Dataset extract:
-- ==== Sys2Proof/Laws/State.lean ====
section
/-! SUPPORT. For each named update of State, one lemma per field: what the update makes of it. No proof needs to
unfold a record update. -/

namespace Sys2Proof.Machine


/-! `State.raise` -/

@[simp] theorem State.raise_cfg (k : ErrKind) (s : State) : (s.raise k).cfg = s.cfg := rfl
@[simp] theorem State.raise_host (k : ErrKind) (s : State) : (s.raise k).host = s.host := rfl
@[simp] theorem State.raise_free (k : ErrKind) (s : State) : (s.raise k).free = s.free := rfl
@[simp] theorem State.raise_status (k : ErrKind) (s : State) : (s.raise k).status = .failed := rfl
@[simp] theorem State.raise_err (k : ErrKind) (s : State) : (s.raise k).err = k.code s.cfg.codes := rfl
@[simp] theorem State.raise_phase (k : ErrKind) (s : State) : (s.raise k).phase = s.phase := rfl
@[simp] theorem State.raise_seeds (k : ErrKind) (s : State) : (s.raise k).seeds = s.seeds := rfl
@[simp] theorem State.raise_prng (k : ErrKind) (s : State) : (s.raise k).prng = s.prng := rfl
@[simp] theorem State.raise_nIn (k : ErrKind) (s : State) : (s.raise k).nIn = s.nIn := rfl
@[simp] theorem State.raise_expected (k : ErrKind) (s : State) : (s.raise k).expected = s.expected := rfl
@[simp] theorem State.raise_payLen (k : ErrKind) (s : State) : (s.raise k).payLen = s.payLen := rfl
@[simp] theorem State.raise_pe (k : ErrKind) (s : State) : (s.raise k).pe = s.pe := rfl
@[simp] theorem State.raise_s2 (k : ErrKind) (s : State) : (s.raise k).s2 = s.s2 := rfl
@[simp] theorem State.raise_br (k : ErrKind) (s : State) : (s.raise k).br = s.br := rfl
@[simp] theorem State.raise_ct (k : ErrKind) (s : State) : (s.raise k).ct = s.ct := rfl
@[simp] theorem State.raise_glz (k : ErrKind) (s : State) : (s.raise k).glz = s.glz := rfl
@[simp] theorem State.raise_hdr (k : ErrKind) (s : State) : (s.raise k).hdr = s.hdr := rfl
@[simp] theorem State.raise_buf (k : ErrKind) (s : State) : (s.raise k).buf = s.buf := rfl
@[simp] theorem State.raise_pool (k : ErrKind) (s : State) : (s.raise k).pool = s.pool := rfl
@[simp] theorem State.raise_ord (k : ErrKind) (s : State) : (s.raise k).ord = s.ord := rfl
@[simp] theorem State.raise_tab (k : ErrKind) (s : State) : (s.raise k).tab = s.tab := rfl
@[simp] theorem State.raise_out (k : ErrKind) (s : State) : (s.raise k).out = s.out := rfl
@[simp] theorem State.raise_bufAt (k : ErrKind) (s : State) (x : Nat) : (s.raise k).bufAt x = s.bufAt x := rfl

/-! `State.failWith` -/

@[simp] theorem State.failWith_cfg (code : BitVec 4) (s : State) : (s.failWith code).cfg = s.cfg := rfl
@[simp] theorem State.failWith_host (code : BitVec 4) (s : State) : (s.failWith code).host = s.host := rfl
@[simp] theorem State.failWith_free (code : BitVec 4) (s : State) : (s.failWith code).free = s.free := rfl
@[simp] theorem State.failWith_status (code : BitVec 4) (s : State) : (s.failWith code).status = .failed := rfl
@[simp] theorem State.failWith_err (code : BitVec 4) (s : State) : (s.failWith code).err = code := rfl
@[simp] theorem State.failWith_phase (code : BitVec 4) (s : State) : (s.failWith code).phase = s.phase := rfl
@[simp] theorem State.failWith_seeds (code : BitVec 4) (s : State) : (s.failWith code).seeds = s.seeds := rfl
@[simp] theorem State.failWith_prng (code : BitVec 4) (s : State) : (s.failWith code).prng = s.prng := rfl
@[simp] theorem State.failWith_nIn (code : BitVec 4) (s : State) : (s.failWith code).nIn = s.nIn := rfl
@[simp] theorem State.failWith_expected (code : BitVec 4) (s : State) : (s.failWith code).expected = s.expected := rfl
@[simp] theorem State.failWith_payLen (code : BitVec 4) (s : State) : (s.failWith code).payLen = s.payLen := rfl
@[simp] theorem State.failWith_pe (code : BitVec 4) (s : State) : (s.failWith code).pe = s.pe := rfl
@[simp] theorem State.failWith_s2 (code : BitVec 4) (s : State) : (s.failWith code).s2 = s.s2 := rfl
@[simp] theorem State.failWith_br (code : BitVec 4) (s : State) : (s.failWith code).br = s.br := rfl
@[simp] theorem State.failWith_ct (code : BitVec 4) (s : State) : (s.failWith code).ct = s.ct := rfl
@[simp] theorem State.failWith_glz (code : BitVec 4) (s : State) : (s.failWith code).glz = s.glz := rfl
@[simp] theorem State.failWith_hdr (code : BitVec 4) (s : State) : (s.failWith code).hdr = s.hdr := rfl
@[simp] theorem State.failWith_buf (code : BitVec 4) (s : State) : (s.failWith code).buf = s.buf := rfl
@[simp] theorem State.failWith_pool (code : BitVec 4) (s : State) : (s.failWith code).pool = s.pool := rfl
@[simp] theorem State.failWith_ord (code : BitVec 4) (s : State) : (s.failWith code).ord = s.ord := rfl
@[simp] theorem State.failWith_tab (code : BitVec 4) (s : State) : (s.failWith code).tab = s.tab := rfl
@[simp] theorem State.failWith_out (code : BitVec 4) (s : State) : (s.failWith code).out = s.out := rfl
@[simp] theorem State.failWith_bufAt (code : BitVec 4) (s : State) (x : Nat) : (s.failWith code).bufAt x = s.bufAt x := rfl

/-! `State.enter` -/

@[simp] theorem State.enter_cfg (ph : Phase) (s : State) : (s.enter ph).cfg = s.cfg := rfl
@[simp] theorem State.enter_host (ph : Phase) (s : State) : (s.enter ph).host = s.host := rfl
@[simp] theorem State.enter_free (ph : Phase) (s : State) : (s.enter ph).free = s.free := rfl
@[simp] theorem State.enter_status (ph : Phase) (s : State) : (s.enter ph).status = s.status := rfl
@[simp] theorem State.enter_err (ph : Phase) (s : State) : (s.enter ph).err = s.err := rfl
@[simp] theorem State.enter_phase (ph : Phase) (s : State) : (s.enter ph).phase = ph := rfl
@[simp] theorem State.enter_seeds (ph : Phase) (s : State) : (s.enter ph).seeds = s.seeds := rfl
@[simp] theorem State.enter_prng (ph : Phase) (s : State) : (s.enter ph).prng = s.prng := rfl
@[simp] theorem State.enter_nIn (ph : Phase) (s : State) : (s.enter ph).nIn = s.nIn := rfl
@[simp] theorem State.enter_expected (ph : Phase) (s : State) : (s.enter ph).expected = s.expected := rfl
@[simp] theorem State.enter_payLen (ph : Phase) (s : State) : (s.enter ph).payLen = s.payLen := rfl
@[simp] theorem State.enter_pe (ph : Phase) (s : State) : (s.enter ph).pe = s.pe := rfl
@[simp] theorem State.enter_s2 (ph : Phase) (s : State) : (s.enter ph).s2 = s.s2 := rfl
@[simp] theorem State.enter_br (ph : Phase) (s : State) : (s.enter ph).br = s.br := rfl
@[simp] theorem State.enter_ct (ph : Phase) (s : State) : (s.enter ph).ct = s.ct := rfl
@[simp] theorem State.enter_glz (ph : Phase) (s : State) : (s.enter ph).glz = s.glz := rfl
@[simp] theorem State.enter_hdr (ph : Phase) (s : State) : (s.enter ph).hdr = s.hdr := rfl
@[simp] theorem State.enter_buf (ph : Phase) (s : State) : (s.enter ph).buf = s.buf := rfl
@[simp] theorem State.enter_pool (ph : Phase) (s : State) : (s.enter ph).pool = s.pool := rfl
@[simp] theorem State.enter_ord (ph : Phase) (s : State) : (s.enter ph).ord = s.ord := rfl
@[simp] theorem State.enter_tab (ph : Phase) (s : State) : (s.enter ph).tab = s.tab := rfl
@[simp] theorem State.enter_out (ph : Phase) (s : State) : (s.enter ph).out = s.out := rfl
@[simp] theorem State.enter_bufAt (ph : Phase) (s : State) (x : Nat) : (s.enter ph).bufAt x = s.bufAt x := rfl

/-! `State.advanceTp` -/

@[simp] theorem State.advanceTp_cfg (n : Nat) (s : State) : (s.advanceTp n).cfg = s.cfg := rfl
@[simp] theorem State.advanceTp_host (n : Nat) (s : State) : (s.advanceTp n).host = s.host := rfl
@[simp] theorem State.advanceTp_free (n : Nat) (s : State) : (s.advanceTp n).free = s.free := rfl
@[simp] theorem State.advanceTp_status (n : Nat) (s : State) : (s.advanceTp n).status = s.status := rfl
@[simp] theorem State.advanceTp_err (n : Nat) (s : State) : (s.advanceTp n).err = s.err := rfl
@[simp] theorem State.advanceTp_phase (n : Nat) (s : State) : (s.advanceTp n).phase = s.phase := rfl
@[simp] theorem State.advanceTp_seeds (n : Nat) (s : State) : (s.advanceTp n).seeds = s.seeds := rfl
@[simp] theorem State.advanceTp_prng (n : Nat) (s : State) : (s.advanceTp n).prng = s.prng := rfl
@[simp] theorem State.advanceTp_nIn (n : Nat) (s : State) : (s.advanceTp n).nIn = s.nIn := rfl
@[simp] theorem State.advanceTp_expected (n : Nat) (s : State) : (s.advanceTp n).expected = s.expected := rfl
@[simp] theorem State.advanceTp_payLen (n : Nat) (s : State) : (s.advanceTp n).payLen = s.payLen := rfl
@[simp] theorem State.advanceTp_pe (n : Nat) (s : State) : (s.advanceTp n).pe = s.pe := rfl
@[simp] theorem State.advanceTp_s2 (n : Nat) (s : State) : (s.advanceTp n).s2 = s.s2 := rfl
@[simp] theorem State.advanceTp_br (n : Nat) (s : State) : (s.advanceTp n).br = s.br := rfl
@[simp] theorem State.advanceTp_ct (n : Nat) (s : State) : (s.advanceTp n).ct = s.ct := rfl
@[simp] theorem State.advanceTp_glz_declared (n : Nat) (s : State) : (s.advanceTp n).glz.declared = s.glz.declared := rfl
@[simp] theorem State.advanceTp_glz_lb (n : Nat) (s : State) : (s.advanceTp n).glz.lb = s.glz.lb := rfl
@[simp] theorem State.advanceTp_glz_ld (n : Nat) (s : State) : (s.advanceTp n).glz.ld = s.glz.ld := rfl
@[simp] theorem State.advanceTp_glz_lo (n : Nat) (s : State) : (s.advanceTp n).glz.lo = s.glz.lo := rfl
@[simp] theorem State.advanceTp_glz_dictBase (n : Nat) (s : State) : (s.advanceTp n).glz.dictBase = s.glz.dictBase := rfl
@[simp] theorem State.advanceTp_glz_ovfBase (n : Nat) (s : State) : (s.advanceTp n).glz.ovfBase = s.glz.ovfBase := rfl
@[simp] theorem State.advanceTp_glz_tp (n : Nat) (s : State) : (s.advanceTp n).glz.tp = s.glz.tp + BitVec.ofNat 32 n := rfl
@[simp] theorem State.advanceTp_glz_dp (n : Nat) (s : State) : (s.advanceTp n).glz.dp = s.glz.dp := rfl
@[simp] theorem State.advanceTp_glz_lp (n : Nat) (s : State) : (s.advanceTp n).glz.lp = s.glz.lp := rfl
@[simp] theorem State.advanceTp_glz_wp (n : Nat) (s : State) : (s.advanceTp n).glz.wp = s.glz.wp := rfl
@[simp] theorem State.advanceTp_hdr (n : Nat) (s : State) : (s.advanceTp n).hdr = s.hdr := rfl
@[simp] theorem State.advanceTp_buf (n : Nat) (s : State) : (s.advanceTp n).buf = s.buf := rfl
@[simp] theorem State.advanceTp_pool (n : Nat) (s : State) : (s.advanceTp n).pool = s.pool := rfl
@[simp] theorem State.advanceTp_ord (n : Nat) (s : State) : (s.advanceTp n).ord = s.ord := rfl
@[simp] theorem State.advanceTp_tab (n : Nat) (s : State) : (s.advanceTp n).tab = s.tab := rfl
@[simp] theorem State.advanceTp_out (n : Nat) (s : State) : (s.advanceTp n).out = s.out := rfl
@[simp] theorem State.advanceTp_bufAt (n : Nat) (s : State) (x : Nat) : (s.advanceTp n).bufAt x = s.bufAt x := rfl

/-! `State.pushOut` -/

@[simp] theorem State.pushOut_cfg (b : Byte) (s : State) : (s.pushOut b).cfg = s.cfg := rfl
@[simp] theorem State.pushOut_host (b : Byte) (s : State) : (s.pushOut b).host = s.host := rfl
@[simp] theorem State.pushOut_free (b : Byte) (s : State) : (s.pushOut b).free = s.free := rfl
@[simp] theorem State.pushOut_status (b : Byte) (s : State) : (s.pushOut b).status = s.status := rfl
@[simp] theorem State.pushOut_err (b : Byte) (s : State) : (s.pushOut b).err = s.err := rfl
@[simp] theorem State.pushOut_phase (b : Byte) (s : State) : (s.pushOut b).phase = s.phase := rfl
@[simp] theorem State.pushOut_seeds (b : Byte) (s : State) : (s.pushOut b).seeds = s.seeds := rfl
@[simp] theorem State.pushOut_prng (b : Byte) (s : State) : (s.pushOut b).prng = s.prng := rfl
@[simp] theorem State.pushOut_nIn (b : Byte) (s : State) : (s.pushOut b).nIn = s.nIn := rfl
@[simp] theorem State.pushOut_expected (b : Byte) (s : State) : (s.pushOut b).expected = s.expected := rfl
@[simp] theorem State.pushOut_payLen (b : Byte) (s : State) : (s.pushOut b).payLen = s.payLen := rfl
@[simp] theorem State.pushOut_pe (b : Byte) (s : State) : (s.pushOut b).pe = s.pe := rfl
@[simp] theorem State.pushOut_s2 (b : Byte) (s : State) : (s.pushOut b).s2 = s.s2 := rfl
@[simp] theorem State.pushOut_br (b : Byte) (s : State) : (s.pushOut b).br = s.br := rfl
@[simp] theorem State.pushOut_ct (b : Byte) (s : State) : (s.pushOut b).ct = s.ct := rfl
@[simp] theorem State.pushOut_glz_declared (b : Byte) (s : State) : (s.pushOut b).glz.declared = s.glz.declared := rfl
@[simp] theorem State.pushOut_glz_lb (b : Byte) (s : State) : (s.pushOut b).glz.lb = s.glz.lb := rfl
@[simp] theorem State.pushOut_glz_ld (b : Byte) (s : State) : (s.pushOut b).glz.ld = s.glz.ld := rfl
@[simp] theorem State.pushOut_glz_lo (b : Byte) (s : State) : (s.pushOut b).glz.lo = s.glz.lo := rfl
@[simp] theorem State.pushOut_glz_dictBase (b : Byte) (s : State) : (s.pushOut b).glz.dictBase = s.glz.dictBase := rfl
@[simp] theorem State.pushOut_glz_ovfBase (b : Byte) (s : State) : (s.pushOut b).glz.ovfBase = s.glz.ovfBase := rfl
@[simp] theorem State.pushOut_glz_tp (b : Byte) (s : State) : (s.pushOut b).glz.tp = s.glz.tp := rfl
@[simp] theorem State.pushOut_glz_dp (b : Byte) (s : State) : (s.pushOut b).glz.dp = s.glz.dp := rfl
@[simp] theorem State.pushOut_glz_lp (b : Byte) (s : State) : (s.pushOut b).glz.lp = s.glz.lp := rfl
@[simp] theorem State.pushOut_glz_wp (b : Byte) (s : State) : (s.pushOut b).glz.wp = s.glz.wp + 1 := rfl
@[simp] theorem State.pushOut_hdr (b : Byte) (s : State) : (s.pushOut b).hdr = s.hdr := rfl
@[simp] theorem State.pushOut_buf (b : Byte) (s : State) : (s.pushOut b).buf = s.buf := rfl
@[simp] theorem State.pushOut_pool (b : Byte) (s : State) : (s.pushOut b).pool = s.pool := rfl
@[simp] theorem State.pushOut_ord (b : Byte) (s : State) : (s.pushOut b).ord = s.ord := rfl
@[simp] theorem State.pushOut_tab (b : Byte) (s : State) : (s.pushOut b).tab = s.tab := rfl
@[simp] theorem State.pushOut_out (b : Byte) (s : State) : (s.pushOut b).out = s.out.write s.glz.wp.toNat b := rfl
@[simp] theorem State.pushOut_bufAt (b : Byte) (s : State) (x : Nat) : (s.pushOut b).bufAt x = s.bufAt x := rfl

Your task:
Reprint exactly the lines above that start at the one with "ph).buf = s.buf := rfl" and end at the one with "n).free = s.free := rfl", keeping both and adding none.

Your solution:
@[simp] theorem State.enter_buf (ph : Phase) (s : State) : (s.enter ph).buf = s.buf := rfl
@[simp] theorem State.enter_pool (ph : Phase) (s : State) : (s.enter ph).pool = s.pool := rfl
@[simp] theorem State.enter_ord (ph : Phase) (s : State) : (s.enter ph).ord = s.ord := rfl
@[simp] theorem State.enter_tab (ph : Phase) (s : State) : (s.enter ph).tab = s.tab := rfl
@[simp] theorem State.enter_out (ph : Phase) (s : State) : (s.enter ph).out = s.out := rfl
@[simp] theorem State.enter_bufAt (ph : Phase) (s : State) (x : Nat) : (s.enter ph).bufAt x = s.bufAt x := rfl

/-! `State.advanceTp` -/

@[simp] theorem State.advanceTp_cfg (n : Nat) (s : State) : (s.advanceTp n).cfg = s.cfg := rfl
@[simp] theorem State.advanceTp_host (n : Nat) (s : State) : (s.advanceTp n).host = s.host := rfl
@[simp] theorem State.advanceTp_free (n : Nat) (s : State) : (s.advanceTp n).free = s.free := rfl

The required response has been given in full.